A - La distinction entre les nullités des actes judiciaires et celles des actes extrajudiciaires
Cet arrêt permet d’éviter une confusion entre les nullités des actes de procédure judiciaire (qui doivent être soulevés immédiatement en tant qu’exception de procédure) et les nullités visant des actes de procédure extrajudiciaire à savoir ici, des actes de commissaires de justice dans le cadre d’une voie d’exécution (qui sont des moyens de fond et peuvent être soulevés tout au long de la procédure.
En l’espèce, la contestation de la saisie ne portait pas sur la régularité de la procédure judiciaire, mais sur la validité d’un acte de saisie pratiqué par un commissaire de justice. Il s’agissait donc bien d’un moyen au fond, et non d’une exception de procédure.
B - Une confirmation jurisprudentielle de la qualification juridique des nullités en matière de saisies mobilières
Cette décision s’inscrit dans la continuité de la jurisprudence de la Cour de cassation.
En effet, la Haute Juridiction s’est appuyée notamment sur un arrêt du 6 décembre 2007 (Civ. 2è, 6 décembre 2007, n°06-15.178 et n°07-13.964).
Dans ce précédent arrêt, il avait été considéré que la nullité d’un acte de saisie-attribution ne constituait pas une exception de procédure au sens de l’article 73 du code de procédure civile.
Selon l’article 73 du code de procédure civile :
“Constitue une exception de procédure tout moyen qui tend soit à faire déclarer la procédure irrégulière ou éteinte, soit à en suspendre le cours”.
Autrement dit, une exception de procédure à pour finalité de déclarer une procédure irrégulière.
Or, en l’occurrence la contestation de la saisie ne remet pas en cause la procédure mais la validité d’un acte extra judiciaire.
III - Une portée pragmatique
A - Une sécurité juridique accrue
Tout étudiant en droit sait que les décisions de justice sont rendues à la lumière du principe de sécurité juridique.
C’est ce qu’à voulu mettre en avant la Cour de cassation dans cet arrêt.
De sorte, qu’un débiteur peut invoquer la nullité d’un acte de saisie à tout moment de la procédure, même s’il a déjà formulé des moyens de défense au fond.
Cette solution peut être qualifiée de souple. En effet, cela permet d’éviter une sanction au débiteur qui n’aurait pas soulever d’office l’irrégularité d’un acte de saisie.
B - Un rappel des exigences procédurales
La cour de cassation rappelle que toutes les nullités ne sont pas automatiquement des exceptions de procédure.
Seules celles qui visent à rendre irrégulière une procédure judiciaire doivent être soulevées en application de l’article 74 du code de procédure civile.
Cet article définit le régime des exceptions de procédure.

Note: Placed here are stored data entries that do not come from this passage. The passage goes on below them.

/-! ### `setMem` changes `mem` alone -/

@[simp] theorem State.setMem_pending (s : State) (m : List Host.Cell) : (s.setMem m).pending = s.pending := rfl
@[simp] theorem State.setMem_fc (s : State) (m : List Host.Cell) : (s.setMem m).fc = s.fc := rfl
@[simp] theorem State.setMem_runFc (s : State) (m : List Host.Cell) : (s.setMem m).runFc = s.runFc := rfl
@[simp] theorem State.setMem_free (s : State) (m : List Host.Cell) : (s.setMem m).free = s.free := rfl
@[simp] theorem State.setMem_regs (s : State) (m : List Host.Cell) : (s.setMem m).regs = s.regs := rfl
@[simp] theorem State.setMem_bad (s : State) (m : List Host.Cell) : (s.setMem m).bad = s.bad := rfl
@[simp] theorem State.setMem_cores (s : State) (m : List Host.Cell) : (s.setMem m).cores = s.cores := rfl
@[simp] theorem State.setMem_routers (s : State) (m : List Host.Cell) : (s.setMem m).routers = s.routers := rfl
@[simp] theorem State.setMem_barriers (s : State) (m : List Host.Cell) : (s.setMem m).barriers = s.barriers := rfl
@[simp] theorem State.setMem_arrivals (s : State) (m : List Host.Cell) : (s.setMem m).arrivals = s.arrivals := rfl
@[simp] theorem State.setMem_stacked (s : State) (m : List Host.Cell) : (s.setMem m).stacked = s.stacked := rfl
@[simp] theorem State.setMem_units (s : State) (m : List Host.Cell) : (s.setMem m).units = s.units := rfl
@[simp] theorem State.setMem_ports (s : State) (m : List Host.Cell) : (s.setMem m).ports = s.ports := rfl
@[simp] theorem State.setMem_regions (s : State) (m : List Host.Cell) : (s.setMem m).regions = s.regions := rfl
@[simp] theorem State.setMem_image (s : State) (m : List Host.Cell) : (s.setMem m).image = s.image := rfl
@[simp] theorem State.setMem_left (s : State) (m : List Host.Cell) : (s.setMem m).left = s.left := rfl
@[simp] theorem State.setMem_carried (s : State) (m : List Host.Cell) : (s.setMem m).carried = s.carried := rfl
@[simp] theorem State.setMem_loadedDefects (s : State) (m : List Host.Cell) : (s.setMem m).loadedDefects = s.loadedDefects := rfl
@[simp] theorem State.setMem_tables (s : State) (m : List Host.Cell) : (s.setMem m).tables = s.tables := rfl
@[simp] theorem State.setMem_counts (s : State) (m : List Host.Cell) : (s.setMem m).counts = s.counts := rfl
@[simp] theorem State.setMem_nans (s : State) (m : List Host.Cell) : (s.setMem m).nans = s.nans := rfl
@[simp] theorem State.setMem_nanStep (s : State) (m : List Host.Cell) : (s.setMem m).nanStep = s.nanStep := rfl
@[simp] theorem State.setMem_runView (s : State) (m : List Host.Cell) : (s.setMem m).runView = s.runView := rfl
@[simp] theorem State.setMem_stepView (s : State) (m : List Host.Cell) : (s.setMem m).stepView = s.stepView := rfl
@[simp] theorem State.setMem_sinceQuiet (s : State) (m : List Host.Cell) : (s.setMem m).sinceQuiet = s.sinceQuiet := rfl
@[simp] theorem State.setMem_tags (s : State) (m : List Host.Cell) : (s.setMem m).tags = s.tags := rfl
@[simp] theorem State.setMem_quiet (s : State) (m : List Host.Cell) : (s.setMem m).quiet = s.quiet := rfl
@[simp] theorem State.setMem_v (s : State) (m : List Host.Cell) : (s.setMem m).v = s.v := rfl
@[simp] theorem State.setMem_skip (s : State) (m : List Host.Cell) : (s.setMem m).skip = s.skip := rfl
@[simp] theorem State.setMem_ran (s : State) (m : List Host.Cell) : (s.setMem m).ran = s.ran := rfl
@[simp] theorem State.setMem_job (s : State) (m : List Host.Cell) : (s.setMem m).job = s.job := rfl
@[simp] theorem State.setMem_faulted (s : State) (m : List Host.Cell) : (s.setMem m).faulted = s.faulted := rfl
@[simp] theorem State.setMem_dirty (s : State) (m : List Host.Cell) : (s.setMem m).dirty = s.dirty := rfl
@[simp] theorem State.setMem_uniqueBad (s : State) (m : List Host.Cell) : (s.setMem m).uniqueBad = s.uniqueBad := rfl
@[simp] theorem State.setMem_drain (s : State) (m : List Host.Cell) : (s.setMem m).drain = s.drain := rfl
@[simp] theorem State.setMem_replies (s : State) (m : List Host.Cell) : (s.setMem m).replies = s.replies := rfl
@[simp] theorem State.setMem_sentCopy (s : State) (m : List Host.Cell) : (s.setMem m).sentCopy = s.sentCopy := rfl
@[simp] theorem State.setMem_deferred (s : State) (m : List Host.Cell) : (s.setMem m).deferred = s.deferred := rfl
@[simp] theorem State.setMem_due (s : State) (m : List Host.Cell) : (s.setMem m).due = s.due := rfl
@[simp] theorem State.setMem_scheduled (s : State) (m : List Host.Cell) : (s.setMem m).scheduled = s.scheduled := rfl
@[simp] theorem State.setMem_lastDrain (s : State) (m : List Host.Cell) : (s.setMem m).lastDrain = s.lastDrain := rfl
@[simp] theorem State.setMem_redrain (s : State) (m : List Host.Cell) : (s.setMem m).redrain = s.redrain := rfl
@[simp] theorem State.setMem_drainTimes (s : State) (m : List Host.Cell) : (s.setMem m).drainTimes = s.drainTimes := rfl
@[simp] theorem State.setMem_gateTimes (s : State) (m : List Host.Cell) : (s.setMem m).gateTimes = s.gateTimes := rfl
@[simp] theorem State.setMem_lastGateFc (s : State) (m : List Host.Cell) : (s.setMem m).lastGateFc = s.lastGateFc := rfl
@[simp] theorem State.setMem_history (s : State) (m : List Host.Cell) : (s.setMem m).history = s.history := rfl
@[simp] theorem State.setMem_historySecs (s : State) (m : List Host.Cell) : (s.setMem m).historySecs = s.historySecs := rfl
@[simp] theorem State.setMem_pairs (s : State) (m : List Host.Cell) : (s.setMem m).pairs = s.pairs := rfl
@[simp] theorem State.setMem_hosted (s : State) (m : List Host.Cell) : (s.setMem m).hosted = s.hosted := rfl
@[simp] theorem State.setMem_hostedReply (s : State) (m : List Host.Cell) : (s.setMem m).hostedReply = s.hostedReply := rfl
@[simp] theorem State.setMem_partnerTags (s : State) (m : List Host.Cell) : (s.setMem m).partnerTags = s.partnerTags := rfl
@[simp] theorem State.setMem_partnerOut (s : State) (m : List Host.Cell) : (s.setMem m).partnerOut = s.partnerOut := rfl
@[simp] theorem State.setMem_txns (s : State) (m : List Host.Cell) : (s.setMem m).txns = s.txns := rfl
@[simp] theorem State.setMem_loading (s : State) (m : List Host.Cell) : (s.setMem m).loading = s.loading := rfl
@[simp] theorem State.setMem_laddering (s : State) (m : List Host.Cell) : (s.setMem m).laddering = s.laddering := rfl
@[simp] theorem State.setMem_pairing (s : State) (m : List Host.Cell) : (s.setMem m).pairing = s.pairing := rfl
@[simp] theorem State.setMem_accepted (s : State) (m : List Host.Cell) : (s.setMem m).accepted = s.accepted := rfl
@[simp] theorem State.setMem_fetchTurn (s : State) (m : List Host.Cell) : (s.setMem m).fetchTurn = s.fetchTurn := rfl
@[simp] theorem State.setMem_halting (s : State) (m : List Host.Cell) : (s.setMem m).halting = s.halting := rfl
@[simp] theorem State.setMem_orphans (s : State) (m : List Host.Cell) : (s.setMem m).orphans = s.orphans := rfl
@[simp] theorem State.setMem_oobBusy (s : State) (m : List Host.Cell) : (s.setMem m).oobBusy = s.oobBusy := rfl
@[simp] theorem State.setMem_oobOut (s : State) (m : List Host.Cell) : (s.setMem m).oobOut = s.oobOut := rfl
@[simp] theorem State.setMem_phase (s : State) (m : List Host.Cell) : (s.setMem m).phase = s.phase := rfl
@[simp] theorem State.setMem_hostMem (s : State) (m : List Host.Cell) : (s.setMem m).hostMem = s.hostMem := rfl
@[simp] theorem State.setMem_msix (s : State) (m : List Host.Cell) : (s.setMem m).msix = s.msix := rfl
@[simp] theorem State.setMem_msixMask (s : State) (m : List Host.Cell) : (s.setMem m).msixMask = s.msixMask := rfl
@[simp] theorem State.setMem_msixTable (s : State) (m : List Host.Cell) : (s.setMem m).msixTable = s.msixTable := rfl
@[simp] theorem State.setMem_msixPending (s : State) (m : List Host.Cell) : (s.setMem m).msixPending = s.msixPending := rfl
@[simp] theorem State.setMem_rsp (s : State) (m : List Host.Cell) : (s.setMem m).rsp = s.rsp := rfl
@[simp] theorem State.setMem_stalledQ (s : State) (m : List Host.Cell) : (s.setMem m).stalledQ = s.stalledQ := rfl
@[simp] theorem State.setMem_snoop (s : State) (m : List Host.Cell) : (s.setMem m).snoop = s.snoop := rfl
@[simp] theorem State.setMem_snoopWait (s : State) (m : List Host.Cell) : (s.setMem m).snoopWait = s.snoopWait := rfl
@[simp] theorem State.setMem_cqWait (s : State) (m : List Host.Cell) : (s.setMem m).cqWait = s.cqWait := rfl
@[simp] theorem State.setMem_snoopAcks (s : State) (m : List Host.Cell) : (s.setMem m).snoopAcks = s.snoopAcks := rfl
@[simp] theorem State.setMem_hostWait (s : State) (m : List Host.Cell) : (s.setMem m).hostWait = s.hostWait := rfl
@[simp] theorem State.setMem_perst (s : State) (m : List Host.Cell) : (s.setMem m).perst = s.perst := rfl
@[simp] theorem State.setMem_log (s : State) (m : List Host.Cell) : (s.setMem m).log = s.log := rfl
@[simp] theorem State.setMem_nextSeq (s : State) (m : List Host.Cell) : (s.setMem m).nextSeq = s.nextSeq := rfl
@[simp] theorem State.setMem_sinceRead (s : State) (m : List Host.Cell) : (s.setMem m).sinceRead = s.sinceRead := rfl
@[simp] theorem State.setMem_activities (s : State) (m : List Host.Cell) : (s.setMem m).activities = s.activities := rfl
@[simp] theorem State.setMem_fuses (s : State) (m : List Host.Cell) : (s.setMem m).fuses = s.fuses := rfl
@[simp] theorem State.setMem_fuseOps (s : State) (m : List Host.Cell) : (s.setMem m).fuseOps = s.fuseOps := rfl
@[simp] theorem State.setMem_shadowBank (s : State) (m : List Host.Cell) : (s.setMem m).shadowBank = s.shadowBank := rfl
@[simp] theorem State.setMem_flash (s : State) (m : List Host.Cell) : (s.setMem m).flash = s.flash := rfl
@[simp] theorem State.setMem_firmware (s : State) (m : List Host.Cell) : (s.setMem m).firmware = s.firmware := rfl
@[simp] theorem State.setMem_patchChain (s : State) (m : List Host.Cell) : (s.setMem m).patchChain = s.patchChain := rfl
@[simp] theorem State.setMem_sessions (s : State) (m : List Host.Cell) : (s.setMem m).sessions = s.sessions := rfl
@[simp] theorem State.setMem_measured (s : State) (m : List Host.Cell) : (s.setMem m).measured = s.measured := rfl
@[simp] theorem State.setMem_pldmRefused (s : State) (m : List Host.Cell) : (s.setMem m).pldmRefused = s.pldmRefused := rfl
@[simp] theorem State.setMem_sensor (s : State) (m : List Host.Cell) : (s.setMem m).sensor = s.sensor := rfl
@[simp] theorem State.setMem_power (s : State) (m : List Host.Cell) : (s.setMem m).power = s.power := rfl
@[simp] theorem State.setMem_cool (s : State) (m : List Host.Cell) : (s.setMem m).cool = s.cool := rfl
@[simp] theorem State.setMem_sense (s : State) (m : List Host.Cell) : (s.setMem m).sense = s.sense := rfl
@[simp] theorem State.setMem_smbusDriving (s : State) (m : List Host.Cell) : (s.setMem m).smbusDriving = s.smbusDriving := rfl
@[simp] theorem State.setMem_smbusAddr (s : State) (m : List Host.Cell) : (s.setMem m).smbusAddr = s.smbusAddr := rfl
@[simp] theorem State.setMem_scanDriven (s : State) (m : List Host.Cell) : (s.setMem m).scanDriven = s.scanDriven := rfl
@[simp] theorem State.setMem_lostStacks (s : State) (m : List Host.Cell) : (s.setMem m).lostStacks = s.lostStacks := rfl
@[simp] theorem State.setMem_repairs (s : State) (m : List Host.Cell) : (s.setMem m).repairs = s.repairs := rfl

Rappelons que ces exceptions doivent être soulevées in limine litis, à savoir “simultanément et avant toute défense au fond ou fin de non-recevoir”.
Or, cet article n’est pas applicable en l’espèce.
Soulignons, encore une fois, que la nullité saisie des droits incorporels n’a pas pour objectif d’éteindre ou de rendre irrégulière la procédure judiciaire.
C - Un renforcement du contrôle par le juge de l’exécution
La position de la Cour de cassation de l’arrêt commenté outre de permettre la protection des débiteurs, elle permet au JEX de contrôler tout au long de la procédure la mise en œuvre des actes de saisie pratiqués par les créanciers.
Cette solution favorise ainsi un équilibre entre les droits des créanciers et la protection des débiteurs, en évitant les saisies irrégulières tout en garantissant l’efficacité des procédures civiles d’exécution.
IV - CONCLUSION
L’arrêt du 6 février 2025 apporte une clarification nécessaire en droit des procédures civiles d’exécution.
Il confirme que la nullité d’un acte de saisie ne constitue pas une exception de procédure mais un moyen au fond, pouvant être invoqué à tout moment.
Cette décision renforce également la protection des débiteurs en leur permettant de soulever une nullité sans contrainte de temps applicable aux exceptions de procédure.
Cet arrêt s’inscrit dans la lignée jurisprudentielle de la Cour de cassation sur la question de la qualification juridique des moyens de défense en matière de voies d’exécution.
Cet arrêt permet de rappeler à tous les étudiants et professionnels du droit le régime juridique applicable aux contestations des saisies mobilières et permet d’éviter ainsi toute confusion entre moyens de fond et exception de procédure.